In order to assess the validity and robustness of the discovered model, a 10-fold cross-validation was performed in the MA data subset [25]. Values of AUC, sensitivity, specificity and goodness of fit are reported for this validation step.
To further test our hypothesis and to assess the validation of the models, we have tested two additional scenarios. The first consisted of applying the general model generated using the all patient’s FS dataset, on the pneumonia and pancreatitis MA datasets, respectively. This scenario tests the performance of the models when similar patients populations are used. The second scenario tests the performance of the models when similar features are used. We have created two additional models on the MA dataset of the general population using the variables selected for the pneumonia and pancreatitis groups, and compare them with the specific models developed on their respective populations’ MA datasets.
3. Results
From the inclusion criteria, exclusion criteria, and preprocessing, a total of 2944 patients were selected. From these 2944 patients, 802 had an ICD9 diagnosis of pneumonia and 143 an ICD9 diagnosis of pancreatitis. Clinical and demographic characteristics of these groups are shown in ► Table 1. No significant differences were found between the pneumonia and pancreatitis subgroups with respect to hospital length of stay, ICU length of stay, APACHE III, or SOFA scores. Age (p < 0.05) was significantly different between the two subgroups.
Fluid and vasopressor administration is also shown in ► Table 1. Pancreatitis patients received both a greater overall volume of fluids and received vasopressors for longer periods than did patients with pneumonia.
The effect size and p-values obtained from the univariate logistic regression analysis of the initial set of variables is shown in ► Table 2. Correlation analysis between the variables showed three significantly correlated groups (p < 0.05). Firstly, hemoglobin, red blood cell count, and hematocrit; and secondly, mean non-invasive blood pressure and systolic non-invasive blood pressure, and thirdly arterial pH and arterial base excess. To strengthen the analysis we removed hemoglobin, red blood cell, mean non-invasive blood pressure, and arterial pH.

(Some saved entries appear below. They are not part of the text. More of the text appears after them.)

theorem Encoding.samoAdd (c : Bool) (d : BitVec 6) (a : BitVec 6) (o : BitVec 2) (s : BitVec 3) (p : BitVec 2) : Encoding.Statement (.samoAdd c d a o s p) := by
  intro _ word
  unfold decodeWord
  rw [code_is (n := 97) (by simp (disch := decide) only [asWord, part_low, part_high]; rfl)]
  change decodeOp61 _ = _
  unfold decodeOp61
  rw [code_is (n := 0) (by simp (disch := decide) only [asWord, part_low, part_high]; rfl)]
  refine checked_ok (by simp (disch := decide) only [asWord, part_low, part_high, part_all, bit_low, bit_high, bit_one, Nat.reduceSub]) ?_
  change _ &&& BitVec.ofNat (1+7+6+6+5+2+3+2) 0x7F000F80 = _
  simp only [and_parts, Nat.reduceDiv, Nat.reduceMod, Nat.reducePow, BitVec.and_zero]; rfl

theorem Encoding.samoAnd (c : Bool) (d : BitVec 6) (a : BitVec 6) (o : BitVec 2) (s : BitVec 3) (p : BitVec 2) : Encoding.Statement (.samoAnd c d a o s p) := by
  intro _ word
  unfold decodeWord
  rw [code_is (n := 97) (by simp (disch := decide) only [asWord, part_low, part_high]; rfl)]
  change decodeOp61 _ = _
  unfold decodeOp61
  rw [code_is (n := 1) (by simp (disch := decide) only [asWord, part_low, part_high]; rfl)]
  refine checked_ok (by simp (disch := decide) only [asWord, part_low, part_high, part_all, bit_low, bit_high, bit_one, Nat.reduceSub]) ?_
  change _ &&& BitVec.ofNat (1+7+6+6+5+2+3+2) 0x7F000F80 = _
  simp only [and_parts, Nat.reduceDiv, Nat.reduceMod, Nat.reducePow, BitVec.and_zero]; rfl

theorem Encoding.samoOr (c : Bool) (d : BitVec 6) (a : BitVec 6) (o : BitVec 2) (s : BitVec 3) (p : BitVec 2) : Encoding.Statement (.samoOr c d a o s p) := by
  intro _ word
  unfold decodeWord
  rw [code_is (n := 97) (by simp (disch := decide) only [asWord, part_low, part_high]; rfl)]
  change decodeOp61 _ = _
  unfold decodeOp61
  rw [code_is (n := 2) (by simp (disch := decide) only [asWord, part_low, part_high]; rfl)]
  refine checked_ok (by simp (disch := decide) only [asWord, part_low, part_high, part_all, bit_low, bit_high, bit_one, Nat.reduceSub]) ?_
  change _ &&& BitVec.ofNat (1+7+6+6+5+2+3+2) 0x7F000F80 = _
  simp only [and_parts, Nat.reduceDiv, Nat.reduceMod, Nat.reducePow, BitVec.and_zero]; rfl

theorem Encoding.samoXor (c : Bool) (d : BitVec 6) (a : BitVec 6) (o : BitVec 2) (s : BitVec 3) (p : BitVec 2) : Encoding.Statement (.samoXor c d a o s p) := by
  intro _ word
  unfold decodeWord
  rw [code_is (n := 97) (by simp (disch := decide) only [asWord, part_low, part_high]; rfl)]
  change decodeOp61 _ = _
  unfold decodeOp61
  rw [code_is (n := 3) (by simp (disch := decide) only [asWord, part_low, part_high]; rfl)]
  refine checked_ok (by simp (disch := decide) only [asWord, part_low, part_high, part_all, bit_low, bit_high, bit_one, Nat.reduceSub]) ?_
  change _ &&& BitVec.ofNat (1+7+6+6+5+2+3+2) 0x7F000F80 = _
  simp only [and_parts, Nat.reduceDiv, Nat.reduceMod, Nat.reducePow, BitVec.and_zero]; rfl

theorem Encoding.samoMin (c : Bool) (d : BitVec 6) (a : BitVec 6) (o : BitVec 2) (s : BitVec 3) (p : BitVec 2) : Encoding.Statement (.samoMin c d a o s p) := by
  intro _ word
  unfold decodeWord
  rw [code_is (n := 97) (by simp (disch := decide) only [asWord, part_low, part_high]; rfl)]
  change decodeOp61 _ = _
  unfold decodeOp61
  rw [code_is (n := 4) (by simp (disch := decide) only [asWord, part_low, part_high]; rfl)]
  refine checked_ok (by simp (disch := decide) only [asWord, part_low, part_high, part_all, bit_low, bit_high, bit_one, Nat.reduceSub]) ?_
  change _ &&& BitVec.ofNat (1+7+6+6+5+2+3+2) 0x7F000F80 = _
  simp only [and_parts, Nat.reduceDiv, Nat.reduceMod, Nat.reducePow, BitVec.and_zero]; rfl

With regards to the number of rules generated, 4 rules (deriving from 4 clusters) were obtained for the general patients group while 3 rules were obtained for the pneumonia and pancreatitis groups.
► Figure 3 shows the cumulative stepwise performance contribution of each of the variables to the relevant models. From this figure, it is can be seen that only a few of the first variables significantly (p < 0.05) increase the value of AUC. In other words, the first variables selected by the forward selection approach have a significantly higher contribution to the models than the remaining variables. Arterial base excess, lactic acid, and platelets are common to all of the groups. Pneumonia patients add non-invasive systolic blood pressure and white blood cells, and pancreatitis patients add temperature to the models.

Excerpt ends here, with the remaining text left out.